Task brief:
Do any lines in the data below contain "unassigned"? If so, copy every one of them.

Data listing:

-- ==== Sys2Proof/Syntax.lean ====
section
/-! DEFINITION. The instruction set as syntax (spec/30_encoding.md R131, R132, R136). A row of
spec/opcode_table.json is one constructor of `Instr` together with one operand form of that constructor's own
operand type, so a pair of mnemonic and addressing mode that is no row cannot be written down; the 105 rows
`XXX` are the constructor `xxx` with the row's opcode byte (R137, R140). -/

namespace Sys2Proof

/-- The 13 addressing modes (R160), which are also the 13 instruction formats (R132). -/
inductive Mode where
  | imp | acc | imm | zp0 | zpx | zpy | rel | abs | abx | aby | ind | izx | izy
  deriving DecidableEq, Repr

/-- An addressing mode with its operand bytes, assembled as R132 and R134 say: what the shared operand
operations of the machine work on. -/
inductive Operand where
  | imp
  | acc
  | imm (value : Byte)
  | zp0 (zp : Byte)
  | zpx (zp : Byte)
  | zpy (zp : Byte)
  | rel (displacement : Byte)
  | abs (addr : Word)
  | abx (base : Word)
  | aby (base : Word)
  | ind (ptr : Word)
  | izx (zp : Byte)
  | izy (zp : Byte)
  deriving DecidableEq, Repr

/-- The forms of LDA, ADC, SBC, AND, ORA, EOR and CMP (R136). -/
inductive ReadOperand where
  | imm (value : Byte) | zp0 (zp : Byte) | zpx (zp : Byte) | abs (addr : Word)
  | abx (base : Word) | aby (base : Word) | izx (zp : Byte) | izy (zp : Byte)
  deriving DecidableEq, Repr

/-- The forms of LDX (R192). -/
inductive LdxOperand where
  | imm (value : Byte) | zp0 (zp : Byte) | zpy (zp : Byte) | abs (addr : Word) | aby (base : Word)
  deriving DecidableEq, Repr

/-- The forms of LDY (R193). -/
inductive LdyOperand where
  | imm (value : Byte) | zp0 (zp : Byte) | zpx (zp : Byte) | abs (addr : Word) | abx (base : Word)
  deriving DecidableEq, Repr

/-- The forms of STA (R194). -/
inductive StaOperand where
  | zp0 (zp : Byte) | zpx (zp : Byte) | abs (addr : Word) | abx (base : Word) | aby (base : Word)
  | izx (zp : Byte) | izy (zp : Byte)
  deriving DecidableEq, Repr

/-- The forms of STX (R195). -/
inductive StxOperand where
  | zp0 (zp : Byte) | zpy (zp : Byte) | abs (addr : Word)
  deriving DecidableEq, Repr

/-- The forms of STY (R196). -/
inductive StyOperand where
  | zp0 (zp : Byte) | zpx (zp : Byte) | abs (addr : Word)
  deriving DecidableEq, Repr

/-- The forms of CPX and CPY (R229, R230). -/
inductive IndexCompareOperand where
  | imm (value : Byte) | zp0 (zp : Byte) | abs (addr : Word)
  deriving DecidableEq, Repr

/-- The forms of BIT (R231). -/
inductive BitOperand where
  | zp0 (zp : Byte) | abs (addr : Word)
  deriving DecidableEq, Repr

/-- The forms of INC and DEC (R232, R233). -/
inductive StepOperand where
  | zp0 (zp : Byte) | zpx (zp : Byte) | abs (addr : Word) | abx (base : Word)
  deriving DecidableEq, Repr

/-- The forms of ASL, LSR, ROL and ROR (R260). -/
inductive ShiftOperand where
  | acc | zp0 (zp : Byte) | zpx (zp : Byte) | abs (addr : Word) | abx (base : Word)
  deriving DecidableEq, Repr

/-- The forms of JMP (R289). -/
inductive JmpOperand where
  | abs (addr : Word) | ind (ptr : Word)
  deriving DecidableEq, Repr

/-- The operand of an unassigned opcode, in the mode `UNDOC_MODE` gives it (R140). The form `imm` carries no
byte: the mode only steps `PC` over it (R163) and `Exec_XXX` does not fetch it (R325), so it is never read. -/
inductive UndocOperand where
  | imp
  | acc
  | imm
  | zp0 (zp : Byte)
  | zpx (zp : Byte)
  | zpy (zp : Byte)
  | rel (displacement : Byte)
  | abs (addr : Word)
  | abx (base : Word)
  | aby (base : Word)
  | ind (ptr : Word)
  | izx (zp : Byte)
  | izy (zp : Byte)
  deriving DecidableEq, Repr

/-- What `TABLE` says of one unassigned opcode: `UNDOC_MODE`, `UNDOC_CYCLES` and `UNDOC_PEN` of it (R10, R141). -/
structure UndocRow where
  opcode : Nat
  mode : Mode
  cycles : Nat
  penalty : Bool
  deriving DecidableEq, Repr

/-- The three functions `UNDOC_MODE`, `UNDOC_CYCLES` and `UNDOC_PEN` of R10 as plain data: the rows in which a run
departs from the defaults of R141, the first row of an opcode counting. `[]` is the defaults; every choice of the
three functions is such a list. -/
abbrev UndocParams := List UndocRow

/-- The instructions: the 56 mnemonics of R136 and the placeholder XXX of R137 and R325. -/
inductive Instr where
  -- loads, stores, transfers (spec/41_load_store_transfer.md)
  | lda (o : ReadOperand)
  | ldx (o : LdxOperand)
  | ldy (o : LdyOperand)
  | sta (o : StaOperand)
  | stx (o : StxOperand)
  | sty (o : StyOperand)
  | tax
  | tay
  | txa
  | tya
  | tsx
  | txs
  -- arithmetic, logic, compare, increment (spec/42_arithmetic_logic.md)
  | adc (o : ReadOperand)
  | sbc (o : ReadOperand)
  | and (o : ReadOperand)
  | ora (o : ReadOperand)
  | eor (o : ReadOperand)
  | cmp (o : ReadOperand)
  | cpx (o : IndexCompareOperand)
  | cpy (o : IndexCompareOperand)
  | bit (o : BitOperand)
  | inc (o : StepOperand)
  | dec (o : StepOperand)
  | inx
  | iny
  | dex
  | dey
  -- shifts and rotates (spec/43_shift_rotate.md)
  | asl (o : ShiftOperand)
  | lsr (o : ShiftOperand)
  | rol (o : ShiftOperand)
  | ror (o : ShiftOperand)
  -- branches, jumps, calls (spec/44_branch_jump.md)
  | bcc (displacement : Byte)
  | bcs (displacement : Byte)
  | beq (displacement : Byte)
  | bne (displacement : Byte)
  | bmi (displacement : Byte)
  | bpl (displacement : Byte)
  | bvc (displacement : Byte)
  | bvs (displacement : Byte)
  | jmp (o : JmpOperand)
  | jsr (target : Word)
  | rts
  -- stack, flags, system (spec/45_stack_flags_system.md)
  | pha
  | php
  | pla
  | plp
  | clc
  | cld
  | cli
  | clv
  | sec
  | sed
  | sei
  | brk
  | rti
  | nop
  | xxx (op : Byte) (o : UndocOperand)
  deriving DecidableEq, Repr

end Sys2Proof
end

Response to the exercise:
/-- The operand of an unassigned opcode, in the mode `UNDOC_MODE` gives it (R140). The form `imm` carries no
/-- What `TABLE` says of one unassigned opcode: `UNDOC_MODE`, `UNDOC_CYCLES` and `UNDOC_PEN` of it (R10, R141). -/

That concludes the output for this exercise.